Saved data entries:
________________________

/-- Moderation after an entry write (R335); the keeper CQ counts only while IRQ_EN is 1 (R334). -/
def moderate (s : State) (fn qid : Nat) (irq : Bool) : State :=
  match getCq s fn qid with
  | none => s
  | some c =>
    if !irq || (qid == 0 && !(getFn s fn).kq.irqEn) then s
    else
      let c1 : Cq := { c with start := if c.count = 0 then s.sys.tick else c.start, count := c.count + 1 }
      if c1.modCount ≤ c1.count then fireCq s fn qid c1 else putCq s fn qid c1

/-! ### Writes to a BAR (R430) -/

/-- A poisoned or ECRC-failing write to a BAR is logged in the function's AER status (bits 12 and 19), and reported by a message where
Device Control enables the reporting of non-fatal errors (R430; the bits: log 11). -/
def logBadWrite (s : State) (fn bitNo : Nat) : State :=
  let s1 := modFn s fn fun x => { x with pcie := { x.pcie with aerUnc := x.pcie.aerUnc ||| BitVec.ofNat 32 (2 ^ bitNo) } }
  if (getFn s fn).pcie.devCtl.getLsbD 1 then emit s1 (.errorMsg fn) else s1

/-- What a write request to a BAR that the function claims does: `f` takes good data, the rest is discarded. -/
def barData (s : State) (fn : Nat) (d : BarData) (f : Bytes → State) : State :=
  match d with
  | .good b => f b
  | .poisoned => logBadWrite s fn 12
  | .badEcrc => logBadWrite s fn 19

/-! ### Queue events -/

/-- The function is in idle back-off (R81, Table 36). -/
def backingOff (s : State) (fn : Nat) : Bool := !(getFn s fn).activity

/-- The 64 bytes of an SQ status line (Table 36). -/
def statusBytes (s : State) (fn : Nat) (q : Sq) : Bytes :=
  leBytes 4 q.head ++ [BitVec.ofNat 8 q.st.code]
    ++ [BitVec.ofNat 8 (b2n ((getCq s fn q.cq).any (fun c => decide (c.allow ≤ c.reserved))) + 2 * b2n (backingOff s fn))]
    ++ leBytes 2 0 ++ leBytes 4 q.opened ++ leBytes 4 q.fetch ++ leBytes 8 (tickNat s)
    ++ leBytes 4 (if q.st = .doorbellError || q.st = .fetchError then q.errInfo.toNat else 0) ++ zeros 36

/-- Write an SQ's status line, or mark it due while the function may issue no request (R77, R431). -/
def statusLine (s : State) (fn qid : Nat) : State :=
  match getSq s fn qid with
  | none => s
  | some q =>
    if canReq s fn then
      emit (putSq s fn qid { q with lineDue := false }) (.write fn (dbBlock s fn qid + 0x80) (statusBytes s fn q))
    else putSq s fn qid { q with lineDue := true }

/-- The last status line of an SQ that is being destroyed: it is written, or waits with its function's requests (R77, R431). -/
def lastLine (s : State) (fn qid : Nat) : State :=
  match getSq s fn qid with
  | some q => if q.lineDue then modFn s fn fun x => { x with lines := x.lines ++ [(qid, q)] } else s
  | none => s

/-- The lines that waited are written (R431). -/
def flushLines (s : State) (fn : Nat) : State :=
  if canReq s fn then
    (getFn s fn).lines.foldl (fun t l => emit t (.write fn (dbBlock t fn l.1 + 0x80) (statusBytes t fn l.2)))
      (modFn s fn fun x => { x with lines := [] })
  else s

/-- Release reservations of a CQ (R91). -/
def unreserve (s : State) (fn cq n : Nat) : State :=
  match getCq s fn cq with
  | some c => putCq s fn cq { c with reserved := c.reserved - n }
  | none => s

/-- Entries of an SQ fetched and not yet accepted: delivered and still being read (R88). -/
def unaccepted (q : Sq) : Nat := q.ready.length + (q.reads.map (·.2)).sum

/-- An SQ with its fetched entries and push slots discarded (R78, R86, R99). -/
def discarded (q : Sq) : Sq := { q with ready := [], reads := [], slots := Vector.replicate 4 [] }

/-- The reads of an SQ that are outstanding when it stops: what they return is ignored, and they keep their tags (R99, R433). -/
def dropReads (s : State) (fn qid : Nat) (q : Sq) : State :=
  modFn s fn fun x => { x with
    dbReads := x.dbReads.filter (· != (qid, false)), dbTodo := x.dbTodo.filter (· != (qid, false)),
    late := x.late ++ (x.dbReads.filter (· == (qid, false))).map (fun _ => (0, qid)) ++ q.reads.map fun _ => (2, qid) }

________________________

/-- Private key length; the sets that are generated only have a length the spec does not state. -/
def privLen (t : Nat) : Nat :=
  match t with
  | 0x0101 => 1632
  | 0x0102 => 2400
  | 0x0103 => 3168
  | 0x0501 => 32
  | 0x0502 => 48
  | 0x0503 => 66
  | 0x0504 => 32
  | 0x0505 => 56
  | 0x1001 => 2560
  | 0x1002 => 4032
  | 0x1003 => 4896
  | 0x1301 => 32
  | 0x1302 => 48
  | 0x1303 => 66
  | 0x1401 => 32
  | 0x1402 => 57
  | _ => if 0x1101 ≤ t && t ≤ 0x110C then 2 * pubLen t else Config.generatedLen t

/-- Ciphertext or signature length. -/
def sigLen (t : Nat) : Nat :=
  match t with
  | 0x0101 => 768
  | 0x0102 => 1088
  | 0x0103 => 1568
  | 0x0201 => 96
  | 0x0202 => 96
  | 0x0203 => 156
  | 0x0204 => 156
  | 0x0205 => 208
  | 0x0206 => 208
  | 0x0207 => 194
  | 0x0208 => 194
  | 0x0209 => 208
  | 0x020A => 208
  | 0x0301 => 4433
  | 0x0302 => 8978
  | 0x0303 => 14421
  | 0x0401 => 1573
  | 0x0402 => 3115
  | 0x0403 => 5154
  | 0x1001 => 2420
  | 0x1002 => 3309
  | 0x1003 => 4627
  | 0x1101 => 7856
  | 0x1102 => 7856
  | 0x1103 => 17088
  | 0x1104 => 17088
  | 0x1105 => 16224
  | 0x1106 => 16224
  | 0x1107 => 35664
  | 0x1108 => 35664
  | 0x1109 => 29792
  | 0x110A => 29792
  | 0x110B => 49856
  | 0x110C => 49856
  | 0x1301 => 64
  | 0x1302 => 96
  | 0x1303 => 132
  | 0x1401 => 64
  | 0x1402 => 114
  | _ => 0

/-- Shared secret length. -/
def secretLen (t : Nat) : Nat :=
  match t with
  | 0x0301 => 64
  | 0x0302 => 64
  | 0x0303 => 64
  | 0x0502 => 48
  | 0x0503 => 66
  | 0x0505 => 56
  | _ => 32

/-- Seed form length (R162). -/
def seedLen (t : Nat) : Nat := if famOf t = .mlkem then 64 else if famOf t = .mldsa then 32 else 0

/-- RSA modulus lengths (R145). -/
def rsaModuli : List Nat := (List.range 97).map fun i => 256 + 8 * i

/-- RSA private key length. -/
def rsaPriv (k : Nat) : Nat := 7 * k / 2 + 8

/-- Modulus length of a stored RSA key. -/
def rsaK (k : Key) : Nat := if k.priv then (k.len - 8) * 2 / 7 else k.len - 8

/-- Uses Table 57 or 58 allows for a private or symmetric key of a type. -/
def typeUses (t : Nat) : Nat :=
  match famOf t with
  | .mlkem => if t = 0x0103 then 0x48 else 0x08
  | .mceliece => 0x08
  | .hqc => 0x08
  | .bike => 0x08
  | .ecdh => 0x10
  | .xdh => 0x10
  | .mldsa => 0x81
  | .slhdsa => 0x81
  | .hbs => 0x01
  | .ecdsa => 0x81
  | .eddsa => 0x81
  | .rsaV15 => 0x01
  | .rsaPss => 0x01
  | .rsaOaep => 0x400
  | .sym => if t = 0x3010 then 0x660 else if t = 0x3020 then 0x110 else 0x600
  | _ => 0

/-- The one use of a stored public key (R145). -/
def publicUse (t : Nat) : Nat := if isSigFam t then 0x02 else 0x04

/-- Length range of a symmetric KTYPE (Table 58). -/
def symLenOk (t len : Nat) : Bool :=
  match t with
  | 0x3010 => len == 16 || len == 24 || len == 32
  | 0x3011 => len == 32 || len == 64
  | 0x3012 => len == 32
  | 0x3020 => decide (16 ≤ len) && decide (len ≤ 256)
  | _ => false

________________________

WHAT THE TASK REQUIRES:
Every line from the line containing "0x0302 => 8978" through the line containing "0x110A => 29792" in the records above must be retyped exactly. Leave out the rest.

YOUR RESPONSE:
  | 0x0302 => 8978
  | 0x0303 => 14421
  | 0x0401 => 1573
  | 0x0402 => 3115
  | 0x0403 => 5154
  | 0x1001 => 2420
  | 0x1002 => 3309
  | 0x1003 => 4627
  | 0x1101 => 7856
  | 0x1102 => 7856
  | 0x1103 => 17088
  | 0x1104 => 17088
  | 0x1105 => 16224
  | 0x1106 => 16224
  | 0x1107 => 35664
  | 0x1108 => 35664
  | 0x1109 => 29792
  | 0x110A => 29792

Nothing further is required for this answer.